0
votes

I am streaming data into bigquery and the logs are recording no issues at all, when I run "SELECT * FROM datatable WHERE _PARTITIONTIME = TIMESTAMP("2018-11-05") LIMIT 1000" it only returns 16 rows, the row data keeps changing as new data flows in, but it only returns 16 rows.

The Streaming buffer statistics show that there are rows in the buffer.

I started the stream almost 10 hours ago so I would assume there would be some data that I could access.

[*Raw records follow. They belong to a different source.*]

-- ==== Sys2Proof/Machine/Answers.lean ====
section
/-! DEFINITION. What a response of the carrier, or the want of one, does to the access it answers (Table 2.9, R33, R43, R48), with the
fault it records (Table 17.1). -/

namespace Sys2Proof.Machine

/-- The bytes of an access in its response beat. -/
def Acc.pick (a : Acc) (s : State) (data : Bytes) : Bytes :=
  match a.port with
  | .m _ => slice data 0 64
  | .s _ => slice data ((a.addr - s.spadBase) % 128) a.len
  | .n _ => slice data (a.addr % 32) a.len

/-- A read of a read-only page that lodges here: poison in it asks for a repair (R265). -/
def State.repairable (s : State) (p : Pkt) : Bool :=
  let k := pageKey p.addr
  !p.isBf && s.segRo (keySeg k) && (s.lodgedAt k).isSome

/-- The poison of a read whose record waits for the verdict on a repair (Table 17.1, bit 19). -/
def State.repairs (s : State) (a : Acc) : Bool :=
  !a.write && !s.fc.safe && s.jobs.any fun j => decide (j.id = a.job) && match j.what with
    | .serve p _ _ _ => s.repairable p
    | _ => false

/-- The source a response of STATUS `st` records (Table 2.9, Table 17.1): DECERR; and POISON to any command, a write or a save
among them, STAGE_POISON for a Samovar read. -/
def State.noteStatus (s : State) (a : Acc) (st : BitVec 2) : State :=
  if st = 2 then s.raise srcCpDecerr
  else if st = 1 && !s.repairs a then s.raise (if a.smv && !a.write then srcStagePoison else srcCpPoison)
  else s

/-- The save of a context: a POISON response fails it, as it fails a read (R282). -/
def JobFor.saves : JobFor → Bool
  | .ctxSave _ _ => true
  | _ => false

/-- A command is answered with STATUS `st` (Table 2.9) and, for a read, data. -/
def State.answer (s : State) (a : Acc) (st : BitVec 2) (data : Bytes) : State :=
  let wait := decide (st = 1) && s.repairs a
  let s := State.noteStatus { s with cpOut := s.cpOut.erase a } a st
  (s.modJob a.job fun j =>
    { j with
      left := j.left - 1
      dec := j.dec || decide (st = 2)
      poi := j.poi || (decide (st = 1) && (!a.write || j.what.saves))
      poiSeen := j.poiSeen || wait
      got := if a.write ∨ st ≠ 0 then j.got else j.got ++ [(a.addr, a.pick s data)] }).pumpPorts

/-- A response beat (R33, R43, R48): without a credit of its channel, with no outstanding command of its TAG, or with a
reserved status, a carrier port protocol error; for a command that timed out or was owed from before a reset it is discarded,
and its TAG is free. In the safe state its data is discarded and its source is recorded (R423, Table 17.5). The beat leaves the receiver at once, and its credit is returned (R30). -/
def State.respond (s : State) (port : CPort) (write : Option Bool) (tag : Nat) (st : BitVec 2) (data : Bytes) : State :=
  let wack := write == some true
  if s.rxCrd port wack = 0 then s.portProto (cportXing port)
  else
  let s := s.returnCredit port wack
  match s.cpOut.find? fun a => decide (a.port = port ∧ a.tag = tag) && (write.isNone || write == some a.write) with
  | none => s.portProto (cportXing port)
  | some a =>
    if st = 3 then s.portProto (cportXing port)
    else if a.dead then State.pumpPorts { s with cpOut := s.cpOut.erase a }
    else if s.fc.safe then State.noteStatus { s with cpOut := s.cpOut.erase a } a st
    else s.answer a st data

/-- A command times out (R48): a read counts as POISON, a write as failed; its TAG stays taken until the response. -/
def State.expire (s : State) (a : Acc) : State :=
  let s := { s with cpOut := s.cpOut.map fun b => if b = a then { b with dead := true } else b }
  let s := s.modJob a.job fun j =>
    { j with left := j.left - 1, tmo := j.tmo || a.write, poi := j.poi || !a.write }
  s.raise srcCpTmo

end Sys2Proof.Machine
end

I am at a bit of a loss here as I cant see errors

This is some sample data that was collected

https://docs.google.com/spreadsheets/d/1Svm6cDWzSvD0RHGo_O5J16UDvqFfDAK5irNki5nYtos/edit?usp=sharing

1
Could you provide details on how are you streaming the data? I would like to verify that you are not constantly overriding the first 16 lines.Rubén C.
I am using this linkuser3895426
It seems to overwrite, the Streaming buffer statistics keeps showing the actual rows being inserted in the logs, but the actual table stays the same.user3895426
The fact that some data are in Streaming Buffer and not yet in tables should be irrelevant. This is internal and the data should be queried as soon as they are inserted (into Streaming buffer or table). - For details of querying partitioned tables cloud.google.com/bigquery/docs/querying- partitioned-tables - For some time data may stay in UNPARTITIONED partition cloud.google.com/bigquery/docs/…Alex Riquelme

1 Answers

2
votes

From the documentation:

when streaming to a partitioned table, data in the streaming buffer has a NULL value for the _PARTITIONTIME pseudo column.

You should change your filter to:

WHERE _PARTITIONTIME IS NULL OR _PARTITIONTIME = TIMESTAMP "2018-11-05"

This will include data for the specified date as well as date that is currently in the streaming buffer.